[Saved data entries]
theorem stores_of_mem_eq {t u : State} {a : Nat} {bs : List Byte} (h : Stores s t a bs) (hm : u.mem = t.mem) : Stores s u a bs := by
  have : ∀ x, u.byte x = t.byte x := fun x => by unfold State.byte; rw [hm]
  exact ⟨fun i hi => by rw [this]; exact h.1 i hi, fun x hx => by rw [this]; exact h.2 x hx⟩

theorem stores_setBytes {u : State} (a : Nat) (bs : List Byte) (hm : u.mem = s.mem) : Stores s (u.setBytes a bs) a bs := by
  refine ⟨fun i h => State.byte_setBytes_inside u a bs i h, fun x h => ?_⟩
  rw [State.byte_setBytes_outside u a bs x h]; unfold State.byte; rw [hm]

theorem poundError_ok (m : Ident) : s.poundError m stOK = s := by
  unfold State.poundError; rw [if_neg]; intro h; rcases h.1 with h | h <;> simp [stOK, stECC_UNCORR, stINTEGRITY_FAIL] at h

theorem wrWide_eq (a n v : Nat) : s.wrWide a n v = { s with regs := (s.wrWide a n v).regs } := by
  induction n with
  | zero => rfl
  | succ n ih => rw [State.wrWide]; conv_lhs => rw [ih]
                 rfl

theorem rd_wrWide_other (a n v b : Nat) (h : b < a ∨ a + 4 * n ≤ b) : (s.wrWide a n v).rd b = s.rd b := by
  induction n with
  | zero => rfl
  | succ n ih => rw [State.wrWide, State.rd_wr_other _ _ (by omega), ih (by omega)]

theorem marked_of_no_ecc (h : s.ecc = []) (g l lo n : Nat) : s.marked g l lo n = [] := by unfold State.marked; rw [h]; rfl

theorem target_hbm_eq {a o : Nat} (h : target a = .hbm o) : a = hbmBase + o ∧ o < 0x3000000000 := by
  unfold target at h
  split at h
  · simp at h
  · unfold within? at h
    split at h
    · simp at h; split at *
      · rename_i heq; simp at heq; subst h
        constructor <;> omega
      · simp at *
    · rename_i hq
      split at hq
      · simp at hq
      · split at h
        · simp at h
        · split at h
          · simp at h
          · split at h
            · unfold regBlock at h
              repeat' split at h
              all_goals simp at h
            · simp at h

theorem target_hbm_split {a o : Nat} (h : target a = .hbm o) : a = hbmBase + o := (target_hbm_eq h).1

theorem okSize_le {n : Nat} (h : okSize n = true) : n ≤ 64 ∧ n ≠ 0 ∧ (32 ≤ n → n = 32 ∨ n = 64) := by
  unfold okSize at h; simp at h; omega

theorem setSrc_eq (f : Fld) (b : Bool) : s.setSrc f b = { s with regs := (s.setSrc f b).regs, time := (s.setSrc f b).time } := rfl

theorem setSrc_rf (f : Fld) (b : Bool) (h : f.lo + f.width ≤ 32) : (s.setSrc f b).rf TM_SRC_STATUS f = b.toNat % 2 ^ f.width :=
  State.rf_wf_same s _ _ _ h

theorem setSrc_rf_other (f g : Fld) (b : Bool) (h : f.lo + f.width ≤ 32) (hd : g.lo + g.width ≤ f.lo ∨ f.lo + f.width ≤ g.lo) :
    (s.setSrc f b).rf TM_SRC_STATUS g = s.rf TM_SRC_STATUS g := State.rf_wf_disjoint s _ _ _ _ h hd

theorem coreBecomes_setCore (s : State) (c : Nat) (k : Core) : CoreBecomes s (s.setCore c k) c k :=
  ⟨rfl, State.core_setCore_same .., fun _ h => State.core_setCore_other _ _ h⟩

theorem coreBecomes_setCore_again (s : State) (c : Nat) (k k' : Core) (t : State) (h : CoreBecomes s t c k) : CoreBecomes s (t.setCore c k') c k' :=
  ⟨by rw [h.1]; rfl, State.core_setCore_same .., fun d hd => by rw [State.core_setCore_other _ _ hd, h.2.2 d hd]⟩

theorem coreBecomes_modCore {s t : State} {c : Nat} {k : Core} (f : Core → Core) (h : CoreBecomes s t c k) : CoreBecomes s (t.modCore c f) c (f k) := by
  unfold State.modCore; rw [h.2.1]; exact coreBecomes_setCore_again _ _ _ _ _ h

theorem coreBecomes_refl (s : State) (c : Nat) : CoreBecomes s s c (s.core c) := ⟨rfl, rfl, fun _ _ => rfl⟩

theorem issue_ready {s : State} {c n : Nat} (h : Ready s c n) (f : State → State) : s.issue c n f = f s := by
  obtain ⟨h1, h2, h3, h4⟩ := h
  unfold State.issue State.canIssue
  simp only [h1, h2, h3]
  rw [if_neg (by decide), if_neg (by simp), if_neg (by show ¬ 0x2000000 < _; omega)]

theorem wg_pc (k : Core) (d v : Nat) : (k.wg d v).pc = k.pc := by unfold Core.wg; split <;> rfl

theorem result_wrote (s : State) (c d v : Nat) : Wrote s (s.result c d v 4) c d v := by
  have := coreBecomes_modCore (fun k => { k with pc := k.pc + 4, stall := .none }) (coreBecomes_modCore (fun k => k.wg d v) (coreBecomes_refl s c))
  unfold Wrote; simp only [wg_pc] at this; exact this

theorem wg_w64 (k : Core) (d v : Nat) : k.wg d (w64 v) = k.wg d v := by
  unfold Core.wg w64
  split
  · rfl
  · congr 2; apply BitVec.eq_of_toNat_eq; simp

theorem result_w64_wrote (s : State) (c d v : Nat) : Wrote s (s.result c d (w64 v) 4) c d v := by
  have := result_wrote s c d (w64 v)
  unfold Wrote at *; rw [wg_w64] at this; exact this

theorem core_modCore_same (s : State) (c : Nat) (f : Core → Core) : (s.modCore c f).core c = f (s.core c) := State.core_setCore_same ..

theorem queueOf_lt (t : TileWords) : queueOf t < 5 := by
  unfold queueOf TileWords.f0
  have : natBits 24 2 t.w0.toNat < 4 := by unfold natBits; omega
  (repeat' split) <;> omega

/-- What issues to an idle core starts at once; a CONVERT takes converter 0 where its own work leaves that one free. -/
theorem issueTile_idle {s : State} {c : Nat} {w : TileWords} (h : Idle s c)
    (hb : queueOf w ≠ 3 ∨ (((s.queued c w).runEntry c (entryOf s c w)).2.core c).cv0Busy = false) :
    s.issueTile c w = ((s.queued c w).runEntry c (entryOf s c w)).2.held c (entryOf s c w).seq ((s.queued c w).runEntry c (entryOf s c w)).1 := by
  obtain ⟨h, hq⟩ := h
  unfold State.issueTile
  rw [issue_ready h]
  have h0 : (s.core c).inQ (queueOf w) = [] := by unfold Core.inQ; rw [hq]; rfl
  simp only [h0, List.length_nil]
  rw [if_pos (by decide)]
  unfold State.enqueue
  have hm : (s.modCore c (fun k => { k with queue := k.queue ++ [entryOf s c w], seq := k.seq + 1, issued := k.issued ||| 2 ^ queueOf w })).advance c 16 = s.queued c w := by
    unfold State.queued State.modCore; simp only [hq, List.nil_append]
  show State.kick ((s.modCore c (fun k => { k with queue := k.queue ++ [entryOf s c w], seq := k.seq + 1, issued := k.issued ||| 2 ^ queueOf w })).advance c 16) c = _
  rw [hm]
  generalize hu : s.queued c w = u
  have hc : (u.core c).queue = [entryOf s c w] := by
    rw [← hu]; unfold State.queued State.advance; rw [core_modCore_same, core_modCore_same]
  unfold State.kick
  rw [hc]
  show State.syncQueues (State.kickFrom u c 1) c = _
  have hs : (u.core c).canStart (entryOf s c w) = true := by
    unfold Core.canStart Core.waitmOk Core.inQ
    rw [hc]
    have := queueOf_lt w
    simp [entryOf, this, queueWidth]
    by_cases h3 : queueOf w = 3 <;> simp [h3]
  have hm : u.mayStart c (entryOf s c w) = true := by
    unfold State.mayStart
    rw [hs, hc]
    simp
  unfold State.kickFrom
  rw [hc]
  simp only [List.find?, hm]
  have hq : ((entryOf s c w).q == 3 && ((u.runEntry c (entryOf s c w)).2.core c).cv0Busy) = false := by
    rcases hb with hb | hb
    · rw [show (entryOf s c w).q = queueOf w from rfl, beq_eq_false_iff_ne.2 hb, Bool.false_and]
    · rw [← hu, hb, Bool.and_false]
  have hs : u.startEntry c (entryOf s c w)
      = (u.runEntry c (entryOf s c w)).2.modCore c (fun k => { k with queue := startQ (entryOf s c w).seq (u.runEntry c (entryOf s c w)).1 false k.queue }) := by
    unfold State.startEntry State.modCore
    generalize u.runEntry c (entryOf s c w) = r at hq ⊢
    obtain ⟨st, v⟩ := r
    exact congrArg (fun b => v.setCore c { v.core c with queue := startQ (entryOf s c w).seq st b (v.core c).queue }) hq
  rw [hs]
  unfold State.kickFrom State.held
  rfl

theorem unitRuns_of_runEntry (mk : CoreId → TileWords → Instr) (words work good)
    (he : ∀ core t s, exec (mk core t) s = .next (s.issueTile core.val (words t)))
    (hw : ∀ (core : CoreId) (t : TileWords) (s : State), Idle s core → good core (entryOf s core (words t)) s →
      (s.queued core (words t)).runEntry core (entryOf s core (words t)) = work core (entryOf s core (words t)) (s.queued core (words t)))
    (hb : ∀ (core : CoreId) (t : TileWords) (s : State), Idle s core → good core (entryOf s core (words t)) s →
      queueOf (words t) ≠ 3 ∨ ((work core (entryOf s core (words t)) (s.queued core (words t))).2.core core).cv0Busy = false) :
    UnitRuns mk words work good := by
  intro core t s w e u hi hg
  rw [he, issueTile_idle hi (by rw [hw core t s hi hg]; exact hb core t s hi hg), hw core t s hi hg]

theorem put0_w0 (t : TileWords) (lo n v : Nat) (h : lo + n ≤ 32) : (t.put0 lo n v).w0.toNat = natPut lo n t.w0.toNat v := by
  unfold TileWords.put0
  rw [BitVec.toNat_ofNat]
  exact Nat.mod_eq_of_lt (natPut_lt _ h t.w0.isLt)

theorem put0_f0_same (t : TileWords) (lo n v : Nat) (h : lo + n ≤ 32) : (t.put0 lo n v).f0 lo n = v % 2 ^ n := by
  unfold TileWords.f0; rw [put0_w0 _ _ _ _ h]; exact natBits_natPut_same ..

theorem put0_f0_other (t : TileWords) (lo n v lo' n' : Nat) (h : lo + n ≤ 32) (hd : lo' + n' ≤ lo ∨ lo + n ≤ lo') : (t.put0 lo n v).f0 lo' n' = t.f0 lo' n' := by
  unfold TileWords.f0; rw [put0_w0 _ _ _ _ h]; exact natBits_natPut_other _ _ hd

theorem asClass_cls (t : TileWords) (v : Nat) : (t.asClass v).cls = v % 64 := put0_f0_same _ _ _ _ (by decide)

theorem asVector_cls (t : TileWords) (v : Nat) : (t.asVector v).cls = 0x32 := by
  unfold TileWords.asVector TileWords.cls; rw [put0_f0_other _ _ _ _ _ _ (by decide) (by decide)]; exact asClass_cls _ _

theorem asMove_cls (t : TileWords) (v : Nat) : (t.asMove v).cls = 0x33 := by
  unfold TileWords.asMove TileWords.cls; rw [put0_f0_other _ _ _ _ _ _ (by decide) (by decide)]; exact asClass_cls _ _

theorem asMove_kind (t : TileWords) (v : Nat) : (t.asMove v).f0 23 3 = v % 8 := put0_f0_same _ _ _ _ (by decide)

theorem runEntry_vector {t : TileWords} {v : Nat} {s u : State} {c : Nat} : u.runEntry c (entryOf s c (t.asVector v)) = u.runVector c (entryOf s c (t.asVector v)) := by
  unfold State.runEntry
  have : (entryOf s c (t.asVector v)).words.cls = 0x32 := asVector_cls t v
  simp only [this]; rw [if_neg (by decide), if_neg (by decide), if_pos trivial]

theorem runEntry_move {t : TileWords} {v : Nat} {s u : State} {c : Nat} : u.runEntry c (entryOf s c (t.asMove v)) = u.runMove c (entryOf s c (t.asMove v)) := by
  unfold State.runEntry
  have : (entryOf s c (t.asMove v)).words.cls = 0x33 := asMove_cls t v
  simp only [this]; rw [if_neg (by decide), if_neg (by decide), if_neg (by decide), if_pos trivial]

theorem vinstr_queued (s : State) (c : Nat) (w : TileWords) (e : QEntry) : (s.queued c w).vinstr c e = s.vinstr c e := rfl

theorem vectorBounds_queued (s : State) (c : Nat) (w : TileWords) (i : VInstr) : (s.queued c w).vectorBounds c i = s.vectorBounds c i := rfl

theorem basinReach_queued (s : State) (c : Nat) (w : TileWords) (a n : Nat) : (s.queued c w).basinReach a n = s.basinReach a n := rfl

theorem basinRd_clean (s : State) (a n : Nat) (h : s.ecc = []) : s.basinRd a n = (stOK, s) := by
  simp [State.basinRd, State.marked, h]

theorem basinWr_clean (s : State) (a : Nat) (bs : List Byte) (h : s.ecc = []) : s.basinWr a bs = (stOK, s.setBytes a bs) := by
  have : ({ s with ecc := [] } : State) = s := by cases s; cases h; rfl
  simp [State.basinWr, State.marked, State.clearMarks, h, this]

Problem to work on.
Only the lines above starting with the one with "theorem asClass_cls (t" and going through the one with "theorem asVector_cls (t" are to be copied, word for word and with both ends kept.

Task solution.
theorem asClass_cls (t : TileWords) (v : Nat) : (t.asClass v).cls = v % 64 := put0_f0_same _ _ _ _ (by decide)

theorem asVector_cls (t : TileWords) (v : Nat) : (t.asVector v).cls = 0x32 := by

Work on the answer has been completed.